#### ABOUT THIS EXERCISE:
For each line of the data below that contains "tableRequest", return that line.

#### Stored data:
- Opening Delimiter -
-- ==== Sys2Proof/Decode.lean ====
section
/-! DEFINITION. The decoder of raw requests, the encoder, and the numbering of spec/opcode_table.json. -/

namespace Sys2Proof

/-- Why a raw request is no instruction. -/
inductive DecodeError
  /-- The number of bytes is not the format's (safe: the machine refuses). -/
  | wrongLength
  /-- A bit outside the format's width is set (safe: the machine refuses). -/
  | paddingNotZero
deriving DecidableEq, Repr

/-- The operation code (30_encoding.md R66); all four values are defined (R68). -/
def OpCode.ofBits (op : BitVec 2) : OpCode :=
  if op = 0b00 then .nop
  else if op = 0b01 then .init
  else if op = 0b10 then .rdsw
  else .wrled

/-- The 2-bit code of an operation (R66). -/
def OpCode.bits : OpCode → BitVec 2
  | .nop => 0b00
  | .init => 0b01
  | .rdsw => 0b10
  | .wrled => 0b11

/-- The operation that `Start(op, s, d, b)` asks for; the operands are ignored by NOP, INIT and RDSW (R66, R68). -/
def OpCode.instr (op : OpCode) (st d : Byte) (b : Word16) : Instr :=
  match op with
  | .nop => .nop
  | .init => .init
  | .rdsw => .rdsw
  | .wrled => .wrled st d b

/-- The table row of an index (opcode_table.json, format `lut4`). -/
def lutInstr (x : Nibble) : Instr :=
  match x.toNat with
  | 0 => .rev4_0
  | 1 => .rev4_1
  | 2 => .rev4_2
  | 3 => .rev4_3
  | 4 => .rev4_4
  | 5 => .rev4_5
  | 6 => .rev4_6
  | 7 => .rev4_7
  | 8 => .rev4_8
  | 9 => .rev4_9
  | 10 => .rev4_A
  | 11 => .rev4_B
  | 12 => .rev4_C
  | 13 => .rev4_D
  | 14 => .rev4_E
  | _ => .rev4_F

/-- A `cmd2` request: `op` in bits 1:0 of the first byte, then the operands. -/
def decodeCmd2 (op st d bl bh : Byte) : Except DecodeError Instr :=
  if op.toNat < 4 then .ok ((OpCode.ofBits (op.setWidth 2)).instr st d (bh ++ bl))
  else .error .paddingNotZero

/-- A `lut4` request: the index in bits 3:0 of one byte. -/
def decodeLut4 (x : Byte) : Except DecodeError Instr :=
  if x.toNat < 16 then .ok (lutInstr (x.setWidth 4)) else .error .paddingNotZero

/-- The decoder, total on every request. The bytes of a frame are in wire order, so the low byte is first (30_encoding.md
R60, R64, R65; 20_memory.md R45, R46). -/
def decode (r : Request) : Except DecodeError Instr :=
  match r.fmt, r.bytes with
  | .cmd2, [op, st, d, bl, bh] => decodeCmd2 op st d bl bh
  | .lut4, [x] => decodeLut4 x
  | .frame24, [l, h, c] => .ok (.swframe c h l)
  | .frame32, [bl, bh, d, st] => .ok (.ledframe st d (bh ++ bl))
  | .frame24led, [bl, bh, d] => .ok (.ledframe3 d (bh ++ bl))
  | _, _ => .error .wrongLength

/-- The low and the high byte of a 16-bit operand. -/
def loByte (b : Word16) : Byte := b.extractLsb' 0 8

def hiByte (b : Word16) : Byte := b.extractLsb' 8 8

/-- A `cmd2` request with the operands `st d b`. -/
def cmd2Request (op : OpCode) (st d : Byte) (b : Word16) : Request :=
  ⟨.cmd2, [op.bits.setWidth 8, st, d, loByte b, hiByte b]⟩

/-- A `lut4` request. -/
def lut4Request (x : Nibble) : Request := ⟨.lut4, [x.setWidth 8]⟩

/-- The request of each instruction (30_encoding.md R60, R64, R65, R66; 40_transform.md R80). -/
def encode : Instr → Request
  | .nop => cmd2Request .nop 0 0 0
  | .init => cmd2Request .init 0 0 0
  | .rdsw => cmd2Request .rdsw 0 0 0
  | .wrled st d b => cmd2Request .wrled st d b
  | .swframe c h l => ⟨.frame24, [l, h, c]⟩
  | .ledframe st d b => ⟨.frame32, [loByte b, hiByte b, d, st]⟩
  | .ledframe3 d b => ⟨.frame24led, [loByte b, hiByte b, d]⟩
  | .rev4_0 => lut4Request 0x0
  | .rev4_1 => lut4Request 0x1
  | .rev4_2 => lut4Request 0x2
  | .rev4_3 => lut4Request 0x3
  | .rev4_4 => lut4Request 0x4
  | .rev4_5 => lut4Request 0x5
  | .rev4_6 => lut4Request 0x6
  | .rev4_7 => lut4Request 0x7
  | .rev4_8 => lut4Request 0x8
  | .rev4_9 => lut4Request 0x9
  | .rev4_A => lut4Request 0xA
  | .rev4_B => lut4Request 0xB
  | .rev4_C => lut4Request 0xC
  | .rev4_D => lut4Request 0xD
  | .rev4_E => lut4Request 0xE
  | .rev4_F => lut4Request 0xF

/-- The `n` low bytes of `w`, the least significant first: the numbering of opcode_table.json laid out in wire order. -/
def tableBytes (n w : Nat) : List Byte :=
  (List.range n).map fun k => BitVec.ofNat 8 (w / 256 ^ k)

/-- The request that a word of the opcode table stands for, by its length alone. Two pairs of formats share a length, so
the choice between them is the model's (log entry 12): 24 bits are `frame24`; 8 bits are `cmd2`, but for the values 4 to 15,
which only `lut4` has. -/
def tableRequest (nbits w : Nat) : Request :=
  if nbits = 32 then ⟨.frame32, tableBytes 4 w⟩
  else if nbits = 24 then ⟨.frame24, tableBytes 3 w⟩
  else if nbits = 4 then ⟨.lut4, tableBytes 1 w⟩
  else if nbits = 8 ∧ 4 ≤ w ∧ w < 16 then ⟨.lut4, tableBytes 1 w⟩
  else ⟨.cmd2, tableBytes 5 w⟩

/-- What the decoder reads from a word numbered as spec/opcode_table.json numbers it. -/
def decodeTableWord (nbits w : Nat) : Option Instr :=
  match decode (tableRequest nbits w) with
  | .ok i => some i
  | .error _ => none

end Sys2Proof
end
- Closing Delimiter -
#### RESPONSE TO THIS EXERCISE:
def tableRequest (nbits w : Nat) : Request :=
  match decode (tableRequest nbits w) with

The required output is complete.